The Zurich cantonal housing office confirmed this spring that duplicate image listings — identical apartment photos posted multiple times across platforms such as Homegate, ImmoScout24 and Comparis — now account for a measurable share of the advertised rental stock in the city, inflating the apparent supply in a market where the vacancy rate sat at just 0.07 percent as of the most recent city statistical survey. That near-zero figure makes every phantom listing count.
The timing matters. Zurich's Wohnungsnot — the housing shortage that has pushed average monthly rents for new-let three-room apartments in districts like Kreis 4 and Kreis 6 above 2,800 francs — has made the search process gruelling for ordinary renters. When the same flat appears four times under four different agency names, it distorts how tight the market truly looks and can cause applicants to submit multiple deposits simultaneously, sometimes losing non-refundable fees on listings that were never genuinely separate offers.
What Zurich Is Actually Doing
The city's response has taken two tracks. Homegate, which is headquartered in Schlieren and handles a large share of Swiss residential listings, began rolling out perceptual hash matching — a technique that flags visually near-identical images regardless of file compression or minor cropping — in the second half of 2025. The system was developed partly in collaboration with researchers at ETH Zurich's Computer Vision Lab, which has published peer-reviewed work on large-scale image deduplication. Under the programme, flagged listings are placed in a review queue before going live rather than being pulled automatically, a design choice that reflects Swiss legal caution around property rights and data privacy.
The cantonal building directorate, the Amt für Raumentwicklung, has also been consulting with platform operators since late 2024 about voluntary compliance standards for listing provenance — meaning agencies must now log the original source of each photograph submitted. That is a more systematic requirement than anything currently in place in Berlin, where the GdW landlord federation has discussed similar measures but not yet agreed a binding framework, or in Vienna, where the Wiener Wohnen social housing authority operates its own listings system in a largely siloed way that does not interact with private portals.
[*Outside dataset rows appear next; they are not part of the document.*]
/-! ## Try-square (14 R470 to R473; 15 R600). -/

/-- The SOURCE of a unit of R600. -/
def unitSource (u i : Nat) : Nat :=
  if u = 0 then sourceOf 3 i
  else if u = 2 then sourceOf 1 (i / 16)
  else if u = 3 then sourceOf 6 i
  else if u = 4 then sourceOf 5 i
  else if u = 5 then sourceOf 4 i
  else if u ∈ [1, 6, 7, 8, 9] then sourceOf 2 i
  else if u = 12 then sourceOf 10 i
  else sourceOf 0 0

/-- What a failing unit's failure maps out (14 R473). -/
def State.mapOut (s : State) (u i : Nat) : State :=
  if u = 0 then s.retireEngine i 1
  else if u = 2 then
    (if i ∈ s.integ.jig.ways then s
     else ((s.jigChange (fun j => { j with ways := i :: j.ways })).retired 2 i 1 (sourceOf 1 (i / 16))))
  else if u = 3 then (if i ∈ s.integ.jig.hbmOut then s else (s.jigChange (fun j => { j with hbmOut := i :: j.hbmOut })).retired 3 i 1 (sourceOf 6 i))
  else if u = 4 then (if i ∈ s.integ.jig.decoders then s else (s.jigChange (fun j => { j with decoders := i :: j.decoders })).retired 4 i 1 (sourceOf 5 i))
  else if u = 5 then (if i ∈ s.integ.jig.comparators then s else (s.jigChange (fun j => { j with comparators := i :: j.comparators })).retired 5 i 1 (sourceOf 4 i))
  else if u ∈ [6, 7, 8, 9] then s.retireCore i 1
  else s

/-- One failure: its event, TRY_SQUARE, and what is mapped out; the Escapement, a configuration-block checker, a control core or the entropy source leaves
RDY_ADMIN alone (14 R470, R473; 17 R550). -/
def State.tryFail (s : State) (f : Nat × Nat) : State :=
  let s := (s.record 0x4004 (unitSource f.1 f.2) (leBytes 2 f.1 ++ leBytes 2 f.2)).setErr 11
  if f.1 ∈ [10, 11, 12, 13] then { s with power := { s.power with adminOnly := true } } else s.mapOut f.1 f.2

/-! ## Starts (16 R524). -/

/-- Whether a slot may boot: its image verifies and its security version is not below the fuse count (17 R553, R554). -/
def Security.boots (x : Security) (b : Bool) : Bool :=
  let slot := if b then x.slotB else x.slotA
  slot.st = .verified && x.fuses ≤ slot.secVer

/-- The slot a start runs: the next boot slot, else the other one, else none (17 R554). -/
def State.boot (s : State) : State :=
  if s.sec.boots s.sec.nextB then { s with sec := { s.sec with activeB := s.sec.nextB }, power := { s.power with noBoot := false } }
  else if s.sec.boots !s.sec.nextB then
    { s with sec := { s.sec with activeB := !s.sec.nextB, nextB := !s.sec.nextB }, power := { s.power with noBoot := false, bringUpFails := 0 } }
  else { s with power := { s.power with noBoot := true } }

/-- The configuration block is taken, or the factory defaults (16 R527, R528); the module number recorded with the item areas is always the present one. -/
def State.takeConfig (s : State) (ok : Bool) : State :=
  if ok then { s with power := { s.power with cfgDefaulted := false, idle := s.power.cfg.idle }, host := { s.host with owner := s.power.cfg.ownerPort } }
  else
    let cfg := { Config256.factory with seq := s.power.cfg.seq, moduleNumber := s.power.cfg.moduleNumber }
    let s := { s with power := { s.power with cfg := cfg, cfgDefaulted := true, idle := cfg.idle }, host := { s.host with owner := .a } }
    s.record 0x1001 (sourceOf 0 0) []

/-- The page of highest sequence of the security block is taken, with LOCK_SEQ never falling back (17 R541), or the block is counted lost: every volume is locked and the lock is in force with no owner key (17 R540). -/
def State.takeSecurity (s : State) (ok : Bool) : State :=
  let sec := { s.sec with drbg := true, drbgReqs := 0 }
  let i := s.sec.pages.image
  if ok then
    { s with sec := { sec with
      ownerKey := i.ownerKey, lockSeq := max i.lockSeq s.sec.lockSeq, locked := i.locked, policy := i.policy, volLocks := i.volLocks
      pages := { sec.pages with sent := [], homes := [], seq := sec.pages.newest } } }
  else { s with sec := { sec with lost := true, locked := true, ownerKey := [], volLocks := 0xFFFF#16 } }

/-- FW_INCOMPLETE for a firmware command a stop cut short (16 R532). -/
def State.fwEvent (s : State) : State :=
  if s.sec.fwBusy then ({ s with sec := { s.sec with fwBusy := false } }).record 0x7002 (sourceOf 0 0) (leBytes 1 (bit (!s.sec.activeB))) else s

/-- The copies of media and health values that SMBus and MEDIA_STATE show are made afresh (18 R570, R577). -/
def State.refreshCopies (s : State) : State :=
  let w := s.media.wearStats
  { s with smbus := { s.smbus with spareState := s.media.spareState.num, spares := s.media.spares, wearMean := w.1, wearMax := w.2, uncTotal := s.health.uncTotal } }

/-- Stripes of volumes and areas whose data was destroyed and whose MAP_CLEAR had not committed: it is recorded again (02 R87; log entry 81). -/
def Media.clearGone (m : Media) (now : Nat) : Media :=
  (m.map.filter (fun e => e.1 ∈ m.doomed)).foldl (fun (m : Media) e => m.journal now .mapClear e.1 0 0) m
How the Competition Compares
Amsterdam moved earlier than most. The municipality partnered with Funda, the dominant Dutch listings portal, in early 2024 to require geo-tagged photography with verifiable timestamp metadata, effectively making it technically difficult to repost images from a previous tenancy cycle as if they represented a currently available unit. The Dutch approach is considered more prescriptive; it has reduced flagged duplicate image incidents on Funda by a figure the platform has publicly described as significant, though the exact percentage has not been independently audited.
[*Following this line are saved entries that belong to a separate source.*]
-- ==== Sys2Proof/Machine/Items.lean ====
section
/-! DEFINITION. The item commands (09 R278 to R285; 10 R313 to R326; 13 R427 to R430, R433). -/

namespace Sys2Proof.Machine

/-! ## The source of an ITEM_PUT (10 R314 to R320). -/

/-- The plan of an ITEM_PUT of a source, or none where it is unusable or nothing of it decodes (10 R315, R317 to R320). -/
def putPlan (c : Cmd) (bs : List Byte) : Option PutPlan :=
  (sourceInfo bs (c.field 0x38 4)).map (fun i =>
    let base := signedOf 64 (c.field 0x20 8)
    let g := if c.field 0x34 2 = 0 then 10000000 else 1000 * c.field 0x34 2
    let segs := if i.image then [(0, 0)] else segments g i.durationUs
    { format := i.format
      iflags := bit i.ignored + bit i.audio.isNone * 2 + bit i.video.isNone * 4
      duration := if i.image then 0 else i.durationUs
      concealed := i.concealed segs
      base := if bitOf c.pflags 1 then (match i.timeRef with
        | some r => base + ((r.1 * 1000000 / r.2 : Nat) : Int)
        | none => base) else base
      segs := segs
      tokens := i.tokens bs
      firsts := segs.map (fun x => i.firstToken bs x.1) })

/-- The plan of kind VECTOR: one item, no cache (10 R324, 13 R427). -/
def vectorPlan (c : Cmd) : PutPlan where
  format := 8
  iflags := 0
  duration := c.field 0x18 8
  concealed := 0
  base := signedOf 64 (c.field 0x20 8)
  segs := [(0, c.field 0x18 8)]
  tokens := 0
  firsts := [0]

/-- The source bytes of an ITEM_PUT. -/
def State.putSource (s : State) (c : Cmd) : List Byte := if c.isVector then [] else s.extentBytes c.object (c.field 0x10 8) (c.field 0x18 8)

/-- The plan of an ITEM_PUT. -/
def State.planOf (s : State) (c : Cmd) : Option PutPlan := if c.isVector then some (vectorPlan c) else putPlan c (s.putSource c)

/-- Whether a plan can be carried out: at most 65,536 items, every END held in 64 bits, the record buffer large enough (10 R320, R324; 13 R427). -/
def PutPlan.fits (p : PutPlan) (c : Cmd) : Bool :=
  p.segs.length ≤ 65536 && p.segs.all (fun x => decide (p.base + (x.2 : Int) ≤ 2 ^ 63 - 1)) && 64 + 32 * p.segs.length ≤ c.field 0x30 4

/-- What refuses an ITEM_PUT (09 R280; 10 R315, R320, R324; 13 R427). -/
def State.putError (s : State) (c : Cmd) (p : Option PutPlan) : Option Status :=
  if !s.formatted then some .invalidField
  else
    match (if c.isVector then none else s.volumeError c c.object (c.field 0x10 8) (ceilDiv (c.field 0x18 8) 4096)), p with
    | some st, _ => some st
    | none, none => some .invalidField
    | none, some q => if q.fits c then none else some .invalidField

/-! ## The items of an ITEM_PUT. -/

/-- The attribute slots of a command (13 R427). -/
def Cmd.attrBlock (c : Cmd) : List W64 :=
  (List.range 16).map (fun i => if bitOf c.pflags 3 then BitVec.ofNat 64 (fieldAt c.pushed (8 * i) 8) else 0#64)

/-- The embedding of a segment before its division by its norm: the pushed one, or the encoders' (10 R321, 13 R427; log entry 6). -/
def State.rawEmbedding (s : State) (c : Cmd) (src : List Byte) (encV encA : W64) (seg : Nat × Nat) : List W32 :=
  if c.isVector then wordsOf s.items.dims (c.pushed.drop 128)
  else ((sourceInfo src (c.field 0x38 4)).map (fun i => i.embedding src encV encA seg.1 seg.2)).getD []

/-- The running or finished REINDEX, under which new items are ingested too (10 R340). -/
def State.reindexing (s : State) : Option Adapt := s.serv.adapt.filter (fun a => a.kind = 4 && (a.state = 1 || a.state = 2))

/-- An item of an ITEM_PUT: its parts under the set in service, and under a REINDEX's set beside it (09 R280; 10 R320 to R322, R340). -/
def State.makeItem (s : State) (c : Cmd) (p : PutPlan) (src : List Byte) (e lead gen : Nat) (seg : Nat × Nat) (first : Nat) : Item :=
  let u := unitOf (s.rawEmbedding c src s.items.encV s.items.encA seg)
  let other := s.reindexing.map (fun a =>
    let v := if c.isVector ∨ (a.encV = s.items.encV ∧ a.encA = s.items.encA) then u.1 else (unitOf (s.rawEmbedding c src a.encV a.encA seg)).1
    (v, (s.jobProjection a).sketch s.items.width v))
  { gen := gen
    emb := u.1
    sketch := s.items.projection.sketch s.items.width u.1
    attrs := c.attrBlock
    start := BitVec.ofInt 64 (p.base + (seg.1 : Int))
    stop := BitVec.ofInt 64 (p.base + (seg.2 : Int))
    extent := if c.isVector then none else some ⟨c.object, c.field 0x10 8, c.field 0x18 8, c.field 0x38 4⟩
    zeroNorm := u.2
    ins := e
    del := none
    lead := lead
    firstToken := first
    staged := other }

/-- Whether every embedding of a plan has the module's dimension, which Gimlet models need to be 1,024 (10 R313). -/
def State.dimsFit (s : State) (c : Cmd) (p : PutPlan) (src : List Byte) : Bool :=
  (c.isVector || ((sourceInfo src (c.field 0x38 4)).map (fun i => i.gimletFits s.items.encV s.items.encA s.items.dims)).getD false)
    && p.segs.all (fun seg => (s.rawEmbedding c src s.items.encV s.items.encA seg).length = s.items.dims)

/-! ## The ingest record (10 R324). -/

/-- The record's header. -/
def recordHeader (p : PutPlan) (e cacheState cacheTokens : Nat) : List Byte :=
  sealed (blockOf 64 [(0, 4, p.segs.length), (4, 1, p.format), (5, 1, p.iflags), (6, 1, cacheState), (8, 8, e), (0x10, 8, p.duration), (0x18, 4, p.concealed),
    (0x1C, 4, cacheTokens)])

/-- One item's entry. -/
def State.recordEntry (s : State) (i : Nat) (x : Item) : List Byte :=
  leBytes 8 (s.itemHandle i x) ++ leBytes 8 x.start.toNat ++ leBytes 8 x.stop.toNat ++ leBytes 4 x.firstToken ++ leBytes 4 (bit x.zeroNorm)

/-- Whether a cache policy wants a cache for a lead item's attributes (07 R249). -/
def policyWants (pol : Nat) (attrs : List W64) : Bool :=
  let mode := bitsOf pol 0 2
  mode = 1 || (mode = 2 && ((attrs.getD (bitsOf pol 2 4) 0#64) &&& BitVec.ofNat 64 (bitsOf pol 64 64)) = BitVec.ofNat 64 (bitsOf pol 128 64))

/-- The most tokens a cache holds (07 R247, 10 R324). -/
def cacheTokensTop : Nat := 2097152

/-- CACHE_STATE as an ITEM_PUT commits: 2 where a build follows (10 R324, R326). -/
def State.cacheStateAt (s : State) (c : Cmd) (p : PutPlan) : Nat :=
  if c.isVector || !policyWants (c.aux.getD 0 0) c.attrBlock then 0
  else if cacheTokensTop < p.tokens then 4
  else if s.readOnly then 5
  else 2

/-! ## ITEM_PUT. -/

/-- Entries the fresh list holds at most (09 R290). -/
def freshTop : Nat := 16777216

/-- The lowest free places of the fresh list (09 R290). -/
def Items.freshPlaces (x : Items) (n : Nat) : List Nat := ((List.range (x.fresh.length + n)).filter (fun k => x.fresh.all (fun f => f.slot ≠ k))).take n

/-- Items of the ITEM_PUTs that wait for their commit. -/
def Items.putsWaiting (x : Items) : Nat := (heldIndices x.muts).length

/-! ## The decode complexes (10 R316). -/

/-- Decode complexes, one in each quarter, and the streams each decodes at once. -/
def complexes : Nat := 4
def complexStreams : Nat := 8

/-- The complex a source goes to: the one with the least queued work among those with a free stream slot, the lowest of several; none where every slot is busy. Work is
counted in bytes of source (log entry 74). -/
def Services.complexFor (v : Services) : Option Nat :=
  let mine := fun (k : Nat) => v.decoders.filter (fun d => d.1 = k)
  let work := fun (k : Nat) => ((mine k).map (fun d => d.2.2)).foldl (· + ·) 0
  (sortBy (fun a b => work a < work b) ((List.range complexes).filter (fun k => (mine k).length < complexStreams))).head?

/-- Whether a source is in a decode complex. -/
def State.decodes (s : State) (w : Decoding) : Bool := s.serv.decoders.any (fun d => d.2.1 = w)

/-- A source goes to a decode complex, or waits (10 R316). -/
def State.startDecode (s : State) (w : Decoding) (bytes : Nat) : State :=
  match s.serv.complexFor with
  | some k => s.modServ (fun v => { v with decoders := v.decoders ++ [(k, w, bytes)] })
  | none => s

/-- The result of a Background pass is taken (08 R259, R260). -/
def State.passUsed (s : State) (p : Nat) : State := { s with steps := { s.steps with ran := s.steps.ran.filter (· ≠ p) } }

/-- A source has been decoded, its stream slot is free. -/
def State.endDecode (s : State) (w : Decoding) : State := s.modServ (fun v => { v with decoders := v.decoders.filter (fun d => d.2.1 ≠ w) })

/-- Items of the ITEM_PUTs that have been admitted and have not taken their indices: each takes the next ones, so a put counts the stripes of theirs and its own
(02 R83). -/
def State.putsAhead (s : State) : Nat :=
  ((Tab.vals s.host.cmds).map (fun c => if c.opcode = 0x0301 ∧ c.stage = 1 then ((s.planOf c).map (fun p => p.segs.length)).getD 0 else 0)).foldl (· + ·) 0

/-- The items of an ITEM_PUT, with their indices, as they stand at an epoch. -/
def State.newItems (s : State) (c : Cmd) (p : PutPlan) (e : Nat) (idx : List (Nat × Nat)) : List (Nat × Item) :=
  let src := s.putSource c
  let lead := itemNo 0 (idx.headD (0, 0)).2 (idx.headD (0, 0)).1
  (idx.zip (p.segs.zip p.firsts)).map (fun x => (x.1.1, s.makeItem c p src e lead x.1.2 x.2.1 x.2.2))

/-- The sides of the vector area that new embeddings go to: both while a REINDEX runs or is done (10 R340). -/
def State.embSides (s : State) : List Nat := if s.reindexing.isSome then [s.items.side, 1 - s.items.side] else [s.items.side]

/-- The parts of an ITEM_PUT's items go to the veneer, under the next indices, and its mutation waits until they are acknowledged and its group commits; none where no
index or no budget is left (09 R279 to R281; 02 R58, R83). -/
def State.sendPut (s : State) (c : Cmd) (p : PutPlan) : Option State :=
  let taken := s.items.takeIndices p.segs.length
  if taken.1.length < p.segs.length then none
  else
    (s.media.takeRoom s.now c.ident ((taken.1.map (·.1)).flatMap (itemStripes s.items.dims s.embSides))).map (fun (m : Media) =>
      { s with
        media := (s.newItems c p 0 taken.1).foldl (fun (m : Media) (x : Nat × Item) => m.sendItem c.ident s.items.dims s.items.side x.1 x.2) m
        items := { taken.2 with muts := s.items.muts ++ [⟨c.ident, .put (s.newItems c p 0 taken.1) p⟩] } })

/-- ITEM_PUT until its mutation waits for its group: its checks, its pushed data, its source in a decode complex, its items and their parts (09 R279 to R281, R290; 10 R313
to R324; 13 R427; 14 R474, R484). `pass` is one run of the decoders and encoders, which a step has included (08 R260). -/
def execItemPut (id : Nat) (pass : IngestPass) (s : State) : Host.Outcome State Fault Refusal :=
  match s.actingItem id 0x0301 with
  | none => .next s
  | some c =>
    let plan := s.planOf c
    let n := ((plan.map (fun p => p.segs.length)).getD 0)
    if c.stage = 0 then
      let room := s.media.takeRoom s.now id (((s.items.takeIndices (if s.putError c plan = none then s.putsAhead + n else 0)).1.map (·.1)).flatMap (itemStripes s.items.dims s.embSides))
      let err := match s.putError c plan with
        | some st => some st
        | none => if room.isNone then some .capacityExhausted else none
      let need := if c.isVector then 128 + 4 * s.items.dims else if bitOf c.pflags 3 then 128 else 0
      .next (s.checked c err (fun s =>
        ((s.modMedia (fun m => room.getD m)).stage id 1 [s.serv.cachePolicy.toNat, 0]).modCmd id (fun c => { c with need := need })))
    else if c.stage = 1 ∧ c.need ≤ c.got then
      match plan with
      | none => .next ((s.endDecode (.put id)).fail id .invalidField)
      | some p =>
        if freshTop < s.items.fresh.length + s.items.putsWaiting + n then .next s
        else if !c.isVector ∧ !s.decodes (.put id) then .next (s.startDecode (.put id) (c.field 0x18 8))
        else if !c.isVector ∧ id ∉ s.steps.ran then .next s
        else
          let s := (s.endDecode (.put id)).passUsed id
          let failed := c.aux.getD 1 0
          if !s.dimsFit c p (s.putSource c) then .next (s.fail id .invalidField)
          else
            match s.unitRun id failed pass.plausible with
            | (none, t) => .next (t.stage id 1 [c.aux.getD 0 0, failed + 1])
            | (some fl, t) =>
              match t.sendPut c p with
              | some u => .next (u.stage id 2 [c.aux.getD 0 0, failed, fl, n])
              | none => .next (t.fail id .capacityExhausted)
    else .next s

/-! ## ITEM_DELETE and ATTR_SET. -/

/-- Tombstones the module keeps at most (09 R283). -/
def tombTop : Nat := 1048576

/-- Deletions that wait for their commit. -/
def Items.delsWaiting (x : Items) : Nat := (x.muts.filter (fun m => match m.what with
  | .del _ => true
  | _ => false)).length

/-- ITEM_DELETE until its mutation waits for its group: it waits while the tombstones are full (09 R283, 13 R428). -/
def execItemDelete (id : Nat) (s : State) : Host.Outcome State Fault Refusal :=
  match s.actingItem id 0x0302 with
  | none => .next s
  | some c =>
    let go := fun (s : State) (i : Nat) =>
      if tombTop ≤ s.items.tombs.length + s.items.delsWaiting then s.stage id 1 [i]
      else (s.modItems (fun x => { x with muts := x.muts ++ [⟨id, .del i⟩] })).stage id 2 [i]
    if c.stage = 0 then
      match s.named c.object with
      | none => .next (s.fail id .invalidField)
      | some (i, _) => .next (s.checked c none (fun s => go s i))
    else if c.stage = 1 then .next (go s (c.aux.headD 0))
    else .next s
London's situation is more fragmented. Rightmove and Zoopla operate under voluntary codes overseen by the Property Ombudsman, but enforcement is complaint-driven rather than algorithmic. A 2025 review by the National Trading Standards Estate and Letting Agency Team found that misleading listing imagery remained among the top five complaint categories — but the review did not produce mandatory platform-level deduplication requirements.
Zurich's edge, according to housing researchers familiar with the Swiss market, stems partly from the direct-democracy pressure that tenants' associations such as the Mieterinnen- und Mieterverband Zürich can apply at cantonal level. That organisation has been pushing publicly since 2023 for stricter listing hygiene as a component of broader rental market transparency. It does not have the power to compel platforms, but its political weight in a city where renters make up roughly 90 percent of households is considerable.
For anyone currently searching for a flat in Zurich, the practical upshot is modest but real. Cross-checking listings manually across Homegate, ImmoScout24 and the city's own Liegenschaftenverwaltung portal for municipal flats remains advisable. Reverse image search tools are free and take under a minute per listing. If the same photograph appears under different agency names at different prices, the safer course is to contact the building management directly and confirm the listing reference number before paying any reservation fee — a step that consumer protection body Konsumentenschutz has recommended in its guidance for the 2025–26 rental season.